The judicial appointment of an expert must be made within five days from the filing of the response to the claim, regardless of who requested said appointment., or within two days from the submission of the application in the cases contemplated in the second paragraph of section 1 and in section 2 of this provision. When both parties have initially requested it, the Court may, if they agree, appoint a single expert to issue the requested report. In such case, the payment of the expert's fees shall be the responsibility of both litigants in equal parts, without prejudice to what may be agreed on in terms of costs.

The court must appoint an expert within five days of the filing of the response to the claim, regardless of who requested the appointment. When both parties have initially requested it, the court may appoint, if both parties agree, a single expert to issue the requested report. In such case, the payment of the expert's fees shall be the responsibility of both litigants in equal parts, without prejudice to what may be agreed on in terms of costs.

3. In ordinary proceedings, if, as a result of the additional allegations or claims allowed at the hearing, the parties request, as provided for in the fourth section of article 427, the appointment by the court of an expert to issue an opinion, the court will agree to do so, provided that it considers the opinion pertinent and useful., and both parties agree on the object of the expertise and accept the opinion of the expert appointed by the court..

The court may do the same when it is a verbal trial and the parties request in the view appointment of expert, with the requirements of the previous paragraph. In which case it will be interrupted until the opinion is issued.

Article 346 will oblige the various Administrations to coordinate and make telematic communications compatible within their procedures, providing an undoubted saving of time and costs in travel and the number of copies of the requested opinions that the judicial expert was obliged to provide in the cases.

Article 346) Issuance and ratification of the opinion by the expert appointed by the court.

The expert appointed by the court will issue his opinion in writing, which he will send by electronic means to the court within the period specified. The court clerk shall forward this opinion to the parties in case they consider it necessary for the expert to attend the trial or hearing in order to provide any necessary clarifications or explanations.

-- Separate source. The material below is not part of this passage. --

-- ==== Sys2Proof/Laws/Dispatch.lean ====
section
/-! SUPPORT. The arms of exec as equations, so that no proof unfolds the whole match. -/

namespace Sys2Proof.Machine

variable (s : State)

The court may in any case decide, by means of an order, that it considers it necessary for the expert to be present at the trial or hearing in order to better understand and assess the opinion issued.

There are still some technical aspects pending regarding what data (information) can be provided and how to access the common procedural systems with functions of registration, identification, authentication, communication or certified delivery. It would be desirable to have an adequate standardisation of the use of the current electronic signature that would not involve duplication with the use of a new electronic judicial certificate under the pretext of guaranteeing the integrity, immutability and authenticity of expert reports. In this electronic access operation, the Professional Associations will play an important role that must be developed through each of the professional one-stop shops of each association:

First additional provision. Use of telematic means.

3. …

For these purposes, the General Council or the corresponding superior will make available to the judicial offices and the Administrations with competence in matters of Administration of Justice the protocols and interconnection systems that allow the necessary access by electronic means to the registry of practicing registered professionals provided for in article 10 of Law 10/1974, of February 13, on Professional Associations, guaranteeing that their professional data, such as membership number, professional address, telephone number, fax number, email address and any other data that allows the unique identification of the member, are included therein.

In these cases, the judicial bodies will send the acts of communication through the professional association located in the territorial area in which the notifying body or office is located.